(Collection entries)
=======
-- ==== Sys2Proof/Certificates/Slice0/Obligations.lean ====
section
/-! DEFINITION. The statements about the device, for the provers. `s.gives f` says that a command answers the next state
in which its effect `f` on the device has happened and the queue is as it was; `d.past a len` that the agent's instruction
has completed and the agent has moved past it. -/
open Sys2Proof Sys2Proof.Machine

/-! ## The machine as a whole -/

/-- A step takes the command at the front of the queue and is that command's `exec` on the rest of the queue; with an
empty queue the block goes on by itself: the model's choice, log entry 11. -/
def Obligations.StepRunsFront : Prop :=
  ∀ s : State,
    (∀ (c : Instr) (rest : List Instr), s.pending = c :: rest → step s = exec c { s with pending := rest }) ∧
    (s.pending = [] → step s = s.gives fun d => d.tick)

/-- Every command answers a next state and leaves the queue alone: none is refused and none is a fault. One that names a
unit which no ordering code has changes nothing (log entry 7). -/
def Obligations.EveryCommandAnswers : Prop :=
  ∀ (c : Instr) (s : State),
    (∃ t, exec c s = .next t ∧ t.pending = s.pending) ∧ (c.wf = false → exec c s = .next s)

/-- What the part is, and with it every unit that it has or lacks, changes at no step but one that starts the device from
a configuration record, a power-on or a restart; it is then what the CODE and UNITS of that record say, the record has
verified, and it binds this device: its DEV_KEY_HASH is that of the identity key which this start, or the power-on
before the restart, derived. -/
def Obligations.PartChangesAtStart : Prop :=
  ∀ s t : State, step s = .next t →
    t.dev.part = s.dev.part ∨
    ∃ p : PowerOn, (s.pending.head? = some (.powerOn p) ∨ s.pending.head? = some (.restart p)) ∧
      p.recordOk = true ∧ codeOf p.record.code.toNat = some t.dev.part.code ∧ t.dev.part.units = p.record.units ∧
      (s.pending.head? = some (.powerOn p) → p.keyOk = true ∧ p.record.keyHash = p.idHash) ∧
      (s.pending.head? = some (.restart p) → s.dev.ltn.seed.isSome = true ∧ p.record.keyHash = s.dev.ltn.idHash)

/-- What reset leaves: no command waits; every S-core is at Keeper level, runs nothing and holds no reservation; every
token is FREE; no group, store or miss is there; nothing is held in Local or the Commons; every window has CREDITS,
SEQ and DROP zero; no error record is valid; and registers read their values of Table 19.2. -/
def Obligations.ResetLeaves : Prop :=
  State.reset.pending = [] ∧
  (∀ n, (State.reset.dev.cl n).s.level = .keeper ∧ (State.reset.dev.cl n).run = none ∧ (State.reset.dev.cl n).s.resv = none ∧
    (∀ k, ((State.reset.dev.cl n).tok k).st = .free) ∧ (State.reset.dev.cl n).groups = [] ∧ (State.reset.dev.cl n).qS = [] ∧
    (State.reset.dev.cl n).buf = [] ∧ (State.reset.dev.cl n).misses = []) ∧
  State.reset.dev.memoriesWf ∧ State.reset.dev.commons.cells = [] ∧
  (∀ f n, (State.reset.dev.win f n).credits = 0 ∧ (State.reset.dev.win f n).seq = 0 ∧ (State.reset.dev.win f n).drop = 0) ∧
  State.reset.dev.errs.recs = [] ∧
  State.reset.dev.reg 0x10000 = 0 ∧ State.reset.dev.reg 0x20008 = 0xF852 ∧ State.reset.dev.reg 0x20014 = 0xFFFF ∧
  State.reset.dev.reg 0x800000 = 0x231 ∧ State.reset.dev.reg 0x14000 = 0

/-- A store of bytes of a word writes exactly the bytes that its mask selects (R86): of every other byte of the memory,
and of the other bytes of the word, a read gives what it gave before. Into a word that reads uncorrectable, a store of
part of the word is discarded: a poisoned word stays as it is, and one met for the first time gets the poison pattern.
A store of the whole word replaces either and clears the mark. -/
def Obligations.MergeWritesItsBytes : Prop :=
  ∀ (m : Mem) (id w : Nat) (mask : BitVec 8) (v : Word), (m.mark w = .written →
    (m.mergeW id w mask v).2 = none ∧
    (m.mergeW id w mask v).1.mark w = .written ∧
    (∀ k, k < 8 → (m.mergeW id w mask v).1.byte (8 * w + k) =
      if mask.getLsbD k then BitVec.ofNat 8 (v.toNat >>> (8 * k)) else m.byte (8 * w + k)) ∧
    ∀ x, x / 8 ≠ w → (m.mergeW id w mask v).1.byte x = m.byte x ∧ (m.mergeW id w mask v).1.mark (x / 8) = m.mark (x / 8)) ∧
  (m.mark w = .poisoned ∨ m.mark w = .damaged →
    (mask ≠ 0xFF → mask ≠ 0 → (m.mark w = .poisoned → m.mergeW id w mask v = (m, some false)) ∧
      (m.mark w = .damaged → m.mergeW id w mask v = (m.poison w, some true) ∧ (m.poison w).mark w = .poisoned)) ∧
    (mask = 0xFF → (m.mergeW id w mask v).2 = none ∧ (m.mergeW id w mask v).1.mark w = .written ∧
      ∀ k, k < 8 → (m.mergeW id w mask v).1.byte (8 * w + k) = BitVec.ofNat 8 (v.toNat >>> (8 * k))))
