-- ==== Sys2Proof/Laws/State.lean ====
section
/-! SUPPORT. What each named update of the device leaves alone, field by field, and what it does to its own field. Cite
these and do not unfold a record update. -/
namespace Sys2Proof.Machine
=======
Every one of the records is to be copied word for word.

-- ==== Sys2Proof/Certificates/Slice0/Obligations.lean ====
section
/-! DEFINITION. The statements about the device, for the provers. `s.gives f` says that a command answers the next state
in which its effect `f` on the device has happened and the queue is as it was; `d.past a len` that the agent's instruction
has completed and the agent has moved past it. -/
open Sys2Proof Sys2Proof.Machine

/-! ## The machine as a whole -/

/-- A step takes the command at the front of the queue and is that command's `exec` on the rest of the queue; with an
empty queue the block goes on by itself: the model's choice, log entry 11. -/
def Obligations.StepRunsFront : Prop :=
  ∀ s : State,
    (∀ (c : Instr) (rest : List Instr), s.pending = c :: rest → step s = exec c { s with pending := rest }) ∧
    (s.pending = [] → step s = s.gives fun d => d.tick)

/-- Every command answers a next state and leaves the queue alone: none is refused and none is a fault. One that names a
unit which no ordering code has changes nothing (log entry 7). -/
def Obligations.EveryCommandAnswers : Prop :=
  ∀ (c : Instr) (s : State),
    (∃ t, exec c s = .next t ∧ t.pending = s.pending) ∧ (c.wf = false → exec c s = .next s)

/-- What the part is, and with it every unit that it has or lacks, changes at no step but one that starts the device from
a configuration record, a power-on or a restart; it is then what the CODE and UNITS of that record say, the record has
verified, and it binds this device: its DEV_KEY_HASH is that of the identity key which this start, or the power-on
before the restart, derived. -/
def Obligations.PartChangesAtStart : Prop :=
  ∀ s t : State, step s = .next t →
    t.dev.part = s.dev.part ∨
    ∃ p : PowerOn, (s.pending.head? = some (.powerOn p) ∨ s.pending.head? = some (.restart p)) ∧
      p.recordOk = true ∧ codeOf p.record.code.toNat = some t.dev.part.code ∧ t.dev.part.units = p.record.units ∧
      (s.pending.head? = some (.powerOn p) → p.keyOk = true ∧ p.record.keyHash = p.idHash) ∧
      (s.pending.head? = some (.restart p) → s.dev.ltn.seed.isSome = true ∧ p.record.keyHash = s.dev.ltn.idHash)

/-- What reset leaves: no command waits; every S-core is at Keeper level, runs nothing and holds no reservation; every
token is FREE; no group, store or miss is there; nothing is held in Local or the Commons; every window has CREDITS,
SEQ and DROP zero; no error record is valid; and registers read their values of Table 19.2. -/
def Obligations.ResetLeaves : Prop :=
  State.reset.pending = [] ∧
  (∀ n, (State.reset.dev.cl n).s.level = .keeper ∧ (State.reset.dev.cl n).run = none ∧ (State.reset.dev.cl n).s.resv = none ∧
    (∀ k, ((State.reset.dev.cl n).tok k).st = .free) ∧ (State.reset.dev.cl n).groups = [] ∧ (State.reset.dev.cl n).qS = [] ∧
    (State.reset.dev.cl n).buf = [] ∧ (State.reset.dev.cl n).misses = []) ∧
  State.reset.dev.memoriesWf ∧ State.reset.dev.commons.cells = [] ∧
  (∀ f n, (State.reset.dev.win f n).credits = 0 ∧ (State.reset.dev.win f n).seq = 0 ∧ (State.reset.dev.win f n).drop = 0) ∧
  State.reset.dev.errs.recs = [] ∧
  State.reset.dev.reg 0x10000 = 0 ∧ State.reset.dev.reg 0x20008 = 0xF852 ∧ State.reset.dev.reg 0x20014 = 0xFFFF ∧
  State.reset.dev.reg 0x800000 = 0x231 ∧ State.reset.dev.reg 0x14000 = 0

/-- A store of bytes of a word writes exactly the bytes that its mask selects (R86): of every other byte of the memory,
and of the other bytes of the word, a read gives what it gave before. Into a word that reads uncorrectable, a store of
part of the word is discarded: a poisoned word stays as it is, and one met for the first time gets the poison pattern.
A store of the whole word replaces either and clears the mark. -/
def Obligations.MergeWritesItsBytes : Prop :=
  ∀ (m : Mem) (id w : Nat) (mask : BitVec 8) (v : Word), (m.mark w = .written →
    (m.mergeW id w mask v).2 = none ∧
    (m.mergeW id w mask v).1.mark w = .written ∧
    (∀ k, k < 8 → (m.mergeW id w mask v).1.byte (8 * w + k) =
      if mask.getLsbD k then BitVec.ofNat 8 (v.toNat >>> (8 * k)) else m.byte (8 * w + k)) ∧
    ∀ x, x / 8 ≠ w → (m.mergeW id w mask v).1.byte x = m.byte x ∧ (m.mergeW id w mask v).1.mark (x / 8) = m.mark (x / 8)) ∧
  (m.mark w = .poisoned ∨ m.mark w = .damaged →
    (mask ≠ 0xFF → mask ≠ 0 → (m.mark w = .poisoned → m.mergeW id w mask v = (m, some false)) ∧
      (m.mark w = .damaged → m.mergeW id w mask v = (m.poison w, some true) ∧ (m.poison w).mark w = .poisoned)) ∧
    (mask = 0xFF → (m.mergeW id w mask v).2 = none ∧ (m.mergeW id w mask v).1.mark w = .written ∧
      ∀ k, k < 8 → (m.mergeW id w mask v).1.byte (8 * w + k) = BitVec.ofNat 8 (v.toNat >>> (8 * k))))
-- ==== Sys2Proof/Laws/State.lean ====
section
/-! SUPPORT. What each named update of the device leaves alone, field by field, and what it does to its own field. Cite
these and do not unfold a record update. -/
namespace Sys2Proof.Machine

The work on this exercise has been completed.